There have been a few private outfits plugging away at their WIG aircraft, as evidenced by the Flightship FS-8 (seen here). It's another Lippisch-based design which - despite a lot of press back in 2000-2001 amid rumours that the company had sold seven examples to the Maldives - appears to have sunk without trace.

Enter stage right Boeing which, back in 2002, announced that it was developing the mother of all ekranoplans: the monstrous "Pelican" which would stretch "more than the length of a US football field and have a wingspan of 500 feet":

The Boeing Pelican

Designed primarily for "long-range, transoceanic transport", Boeing claimed the Pelican would be able to haul "1.5m pounds...10,000 nautical miles over water and 6,500 nautical miles over land".

Naturally, you're going to need a few wheels to hold up an oversized Pelican, and this particular bird - capable of lifting "17 M-1 main battle tanks on a single sortie" - would require no less than 76 tyres on 38 fuselage-mounted landing gears to support its weight.

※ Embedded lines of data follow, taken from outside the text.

-- ==== Sys2Proof/Laws/SteadyLine.lean ====
section
/-! SUPPORT. The operations of the Line, events, flows, station time, crossings, policy and the survey converters store into queued event records alone. -/

namespace Sys2Proof.Machine

variable {z s : State}

theorem State.setTim_steady (h : Steady z s) : Steady z (State.setTim s x1) := by
  unfold State.setTim
  try dsimp only
  repeat' first | (with_reducible first | assumption | apply State.put_steady | apply State.setFlag_steady | split | intro _) | (intro _ he; cases he) | (intro he; cases he)

theorem State.timFollow_steady (h : Steady z s) : Steady z (State.timFollow s) := by
  unfold State.timFollow
  try dsimp only
  repeat' first | (with_reducible first | assumption | apply State.setTim_steady | apply State.put_steady | apply State.putBit_steady | split | intro _ | refine steady_mk ?_ rfl) | (intro _ he; cases he) | (intro he; cases he)

theorem State.sendRouted_steady (h : Steady z s) : Steady z (State.sendRouted s x1) := by
  unfold State.sendRouted
  try dsimp only
  repeat' first | (with_reducible first | assumption | apply State.send_steady | split | intro _) | (intro _ he; cases he) | (intro he; cases he)

theorem State.sendPath_steady (h : Steady z s) : Steady z (State.sendPath s x1 x2 x3) := by
  unfold State.sendPath
  try dsimp only
  repeat' first | (with_reducible first | assumption | apply State.send_steady | split | intro _) | (intro _ he; cases he) | (intro he; cases he)

theorem State.unreach_steady (h : Steady z s) : Steady z (State.unreach s x1 x2) := by
  unfold State.unreach
  try dsimp only
  repeat' first | (with_reducible first | assumption | apply State.setFlagI_steady | apply State.addSat_steady | split | intro _) | (intro _ he; cases he) | (intro he; cases he)

theorem State.portChar_steady (h : Steady z s) : Steady z (State.portChar s x1) := by
  unfold State.portChar
  try dsimp only
  repeat' first | (with_reducible first | assumption | split | intro _ | refine steady_mk ?_ rfl) | (intro _ he; cases he) | (intro he; cases he)

theorem State.setPort_steady (h : Steady z s) : Steady z (State.setPort s x1 x2) := by
  unfold State.setPort
  try dsimp only
  repeat' first | (with_reducible first | assumption | apply State.put_steady | split | intro _) | (intro _ he; cases he) | (intro he; cases he)

theorem State.dropTx_steady (h : Steady z s) : Steady z (State.dropTx s x1 x2) := by
  unfold State.dropTx
  try dsimp only
  repeat' first | (with_reducible first | assumption | split | intro _ | refine steady_mk ?_ rfl) | (intro _ he; cases he) | (intro he; cases he)

theorem State.portOff_steady (h : Steady z s) : Steady z (State.portOff s x1) := by
  unfold State.portOff
  try dsimp only
  repeat' first | (with_reducible first | assumption | apply State.putBit_steady | apply State.wr_steady | apply State.dropTx_steady | split | intro _ | refine steady_mk ?_ rfl) | (intro _ he; cases he) | (intro he; cases he)

theorem State.followPort_steady (h : Steady z s) : Steady z (State.followPort s x1) := by
  unfold State.followPort
  try dsimp only
  repeat' first | (with_reducible first | assumption | apply State.live_steady | apply State.setPort_steady | apply State.portOff_steady | split | intro _) | (intro _ he; cases he) | (intro he; cases he)
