theorem State.chooseFirmware_steady (h : Steady z s) : Steady z (State.chooseFirmware s) := by
  unfold State.chooseFirmware
  try dsimp only
  repeat' first | (with_reducible first | assumption | apply State.putBit_steady | apply State.put_steady | apply State.setFlag_steady | apply State.ledMeet_steady | split | intro _ | refine steady_mk ?_ rfl) | (intro _ he; cases he) | (intro he; cases he)

theorem State.showAddr_steady (h : Steady z s) : Steady z (State.showAddr s) := by
  unfold State.showAddr
  try dsimp only
  repeat' first | (with_reducible first | assumption | apply State.put_steady | split | intro _) | (intro _ he; cases he) | (intro he; cases he)

theorem State.startBase_steady (h : Steady z s) : Steady z (State.startBase s x1 x2) := by
  unfold State.startBase
  try dsimp only
  repeat' first | (with_reducible first | assumption | apply State.ledgerSearch_steady | apply State.otpScan_steady | apply State.domOn_steady | apply State.restoreGauge_steady | apply State.startUpCal_steady | apply State.showAddr_steady | apply State.irqPins_steady | split | intro _) | (intro _ he; cases he) | (intro he; cases he)

theorem State.startRecord_steady (h : Steady z s) : Steady z (State.startRecord s x1) := by
  unfold State.startRecord
  try dsimp only
  repeat' first | (with_reducible first | assumption | apply State.logRec_steady | apply State.happen_steady | apply State.put_steady | split | intro _) | (intro _ he; cases he) | (intro he; cases he)

theorem State.startReports_steady (h : Steady z s) : Steady z (State.startReports s x1) := by
  unfold State.startReports
  try dsimp only
  repeat' first | (with_reducible first | assumption | apply State.setFlag_steady | apply State.raise_steady | apply State.putBit_steady | split | intro _ | refine steady_mk ?_ rfl) | (intro _ he; cases he) | (intro he; cases he)

theorem State.startFirmware_steady (h : Steady z s) : Steady z (State.startFirmware s x1) := by
  unfold State.startFirmware
  try dsimp only
  repeat' first | (with_reducible first | assumption | apply State.groupsOff_steady | apply State.powerAll_steady | apply State.ownTasks_steady | apply State.timFollow_steady | apply State.otpAddr_steady | apply State.boutCheck_steady | apply State.setTpl_steady | apply State.flowGaps_steady | split | intro _) | (intro _ he; cases he) | (intro he; cases he)

theorem State.startCore_steady (h : Steady z s) : Steady z (State.startCore s x1) := by
  unfold State.startCore
  try dsimp only
  repeat' first | (with_reducible first | assumption | apply State.chooseFirmware_steady | apply State.restorePage_steady | apply State.startFirmware_steady | apply State.startReports_steady | apply State.startRecord_steady | apply State.kick_steady | apply State.answer_steady | apply each_steady | split | intro _ | refine steady_mk ?_ rfl) | (intro _ he; cases he) | (intro he; cases he)

theorem execLoaderRestart_steady : ∃ t, execLoaderRestart s = .next t ∧ Steady s t := by
  refine ⟨_, rfl, ?_⟩
  have h : Steady s s := Steady.refl s
  try dsimp only
  repeat' first | (with_reducible first | assumption | split | intro _ | refine steady_mk ?_ rfl) | (intro _ he; cases he) | (intro he; cases he)

theorem State.wakeNote_steady (h : Steady z s) : Steady z (State.wakeNote s x1) := by
  unfold State.wakeNote
  try dsimp only
  repeat' first | (with_reducible first | assumption | apply State.setFlagI_steady | apply State.put_steady | split | intro _) | (intro _ he; cases he) | (intro he; cases he)
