@[simp] theorem State.rd_putEngX (e : Nat) (x : EngineX) (q : Reg) : (s.putEngX e x).rd q = s.rd q := rfl
@[simp] theorem State.regs_putEngX (e : Nat) (x : EngineX) : (s.putEngX e x).regs = s.regs := rfl
@[simp] theorem State.engX_putEngX (e j : Nat) (x : EngineX) :
    (s.putEngX e x).engX j = if j = e then x else s.engX j := Tab.get_set ..
@[simp] theorem State.sections_putEngX (e : Nat) (x : EngineX) : (s.putEngX e x).lp.sections = s.lp.sections := rfl

@[simp] theorem State.loopX_put (r : Reg) (f : Field) (v k : Nat) : (s.put r f v).loopX k = s.loopX k := rfl
@[simp] theorem State.engX_put (r : Reg) (f : Field) (v e : Nat) : (s.put r f v).engX e = s.engX e := rfl
@[simp] theorem State.loopX_draw (k : Nat) : s.draw.2.loopX k = s.loopX k := rfl

@[simp] theorem State.rd_clearSections (k : Nat) (q : Reg) : (s.clearSections k).rd q = s.rd q := rfl
@[simp] theorem State.rd_putDest (d : Nat × Nat) (v : Rat) (q : Reg) : (s.putDest d v).rd q = s.rd q := by
  unfold State.putDest
  split <;> rfl
@[simp] theorem State.rd_leaveDest (d : Nat × Nat) (q : Reg) : (s.leaveDest d).rd q = s.rd q := by
  unfold State.leaveDest
  split <;> rfl
@[simp] theorem State.loopX_putDest (d : Nat × Nat) (v : Rat) (k : Nat) : (s.putDest d v).loopX k = s.loopX k := by
  unfold State.putDest
  split <;> rfl
@[simp] theorem State.sections_putDest (d : Nat × Nat) (v : Rat) : (s.putDest d v).lp.sections = s.lp.sections := by
  unfold State.putDest
  split <;> rfl
@[simp] theorem State.rd_zeroSlot (k : Nat) (q : Reg) : (s.zeroSlot k).rd q = s.rd q := by
  simp [State.zeroSlot]

/-! ### Flags -/

theorem EventsOnly.lp (h : EventsOnly s t) : t.lp = s.lp := by
  obtain ⟨regs, mem, ev, me, rfl⟩ := h
  rfl

@[simp] theorem State.lp_setFlagI (r : Reg) (b info code : Nat) : (s.setFlagI r b info code).lp = s.lp :=
  (State.setFlagI_eventsOnly r b info code).lp
@[simp] theorem State.lp_setFlag (r : Reg) (b : Nat) : (s.setFlag r b).lp = s.lp := State.lp_setFlagI ..
@[simp] theorem State.loopX_setFlag (r : Reg) (b k : Nat) : (s.setFlag r b).loopX k = s.loopX k := by simp [State.loopX]
@[simp] theorem State.engX_setFlag (r : Reg) (b e : Nat) : (s.setFlag r b).engX e = s.engX e := by simp [State.engX]

/-- Outside MEM and EVT a flag leaves every other register. -/
theorem State.rd_setFlag (r q : Reg) (b : Nat) (hq : q ≠ r) (hm : q.block ≠ .mem) (he : q.block ≠ .evt) :
    (s.setFlag r b).rd q = s.rd q := State.rd_setFlag_other _ _ _ _ _ hq hm he

/-- A flag that is set stays when another flag of its register is set. -/
theorem State.bit_setFlag_of_bit {r : Reg} {b j : Nat} (hb : b < 32) (hm : r.block ≠ .mem) (he : r.block ≠ .evt)
    (h : s.bit r j = true) : (s.setFlag r b).bit r j = true := by
  by_cases hj : j = b
  · rw [hj]
    exact State.bit_setFlag r b hb hm he
  · unfold State.bit at h ⊢
    rw [State.setFlag, State.rd_setFlagI _ _ _ _ hm he]
    split
    · exact h
    · rw [wbit_wputBit_other _ _ _ _ hb hj, h]

end Sys2Proof.Machine

/-!
SUPPORT. What a raise of a fault leaves of the loop engines: its reactions start a new settle time of loops (R123), which
clears MWCNT in LPSss_STAT, and reach no other register of the block; the source stays latched (R239).
-/

namespace Sys2Proof.Machine

variable {s t u : State}

/-- From `s` to `t` the registers of the loop engines stay but for MWCNT in LPSss_STAT. -/
structure LoopRegsStay (s t : State) : Prop where
  regs : ∀ q : Reg, q.block = .lpe → (∀ k, q ≠ .LPS_STAT k) → t.rd q = s.rd q
  stat : ∀ k f, f.hi < Fld.LPS_STAT_MWCNT.lo ∨ Fld.LPS_STAT_MWCNT.hi < f.lo →
    t.fld (.LPS_STAT k) f = s.fld (.LPS_STAT k) f

theorem LoopRegsStay.refl (s : State) : LoopRegsStay s s := ⟨fun _ _ _ => rfl, fun _ _ _ => rfl⟩

theorem LoopRegsStay.trans (h : LoopRegsStay s t) (k : LoopRegsStay t u) : LoopRegsStay s u :=
  ⟨fun q hb hq => (k.regs q hb hq).trans (h.regs q hb hq), fun n f hf => (k.stat n f hf).trans (h.stat n f hf)⟩

theorem LoopRegsStay.of_keeps (h : Keeps (· ≠ .lpe) True s t) : LoopRegsStay s t :=
  ⟨fun q hb _ => h.regs q (by simp [hb]), fun k f _ => congrArg (getF · f) (h.regs (.LPS_STAT k) (by simp))⟩

theorem LoopRegsStay.of_regs (h : t.regs = s.regs) : LoopRegsStay s t :=
  ⟨fun q _ _ => State.rd_of_regs h q, fun k f _ => congrArg (getF · f) (State.rd_of_regs h (.LPS_STAT k))⟩

theorem LoopRegsStay.ite {c : Prop} [Decidable c] (h : LoopRegsStay s t) : LoopRegsStay s (if c then t else s) := by
  split
  · exact h
  · exact .refl s

theorem each_loopRegsStay {α : Type} (l : List α) {f : α → State → State} (h : ∀ x s, LoopRegsStay s (f x s)) :
    LoopRegsStay s (each l f s) := by
  unfold each
  induction l generalizing s with
  | nil => exact .refl s
  | cons x t ih => exact (h x s).trans ih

Impressive specs to be sure, although whether we'll ever be able to do some Pelican-spotting on Google Earth remains to be seen. ®

Related links

  • Footage of the Caspian Sea Monster on YouTube. (Thanks to Andrew Hainault for the tip-off.)

Bootnote

There's an intersting theory knocking around that the only reason Howard Hughes' Spruce Goose ever got off the water was due to the ground effect, and that it could never have flown at altitude. It's an idea that has legs, as it were.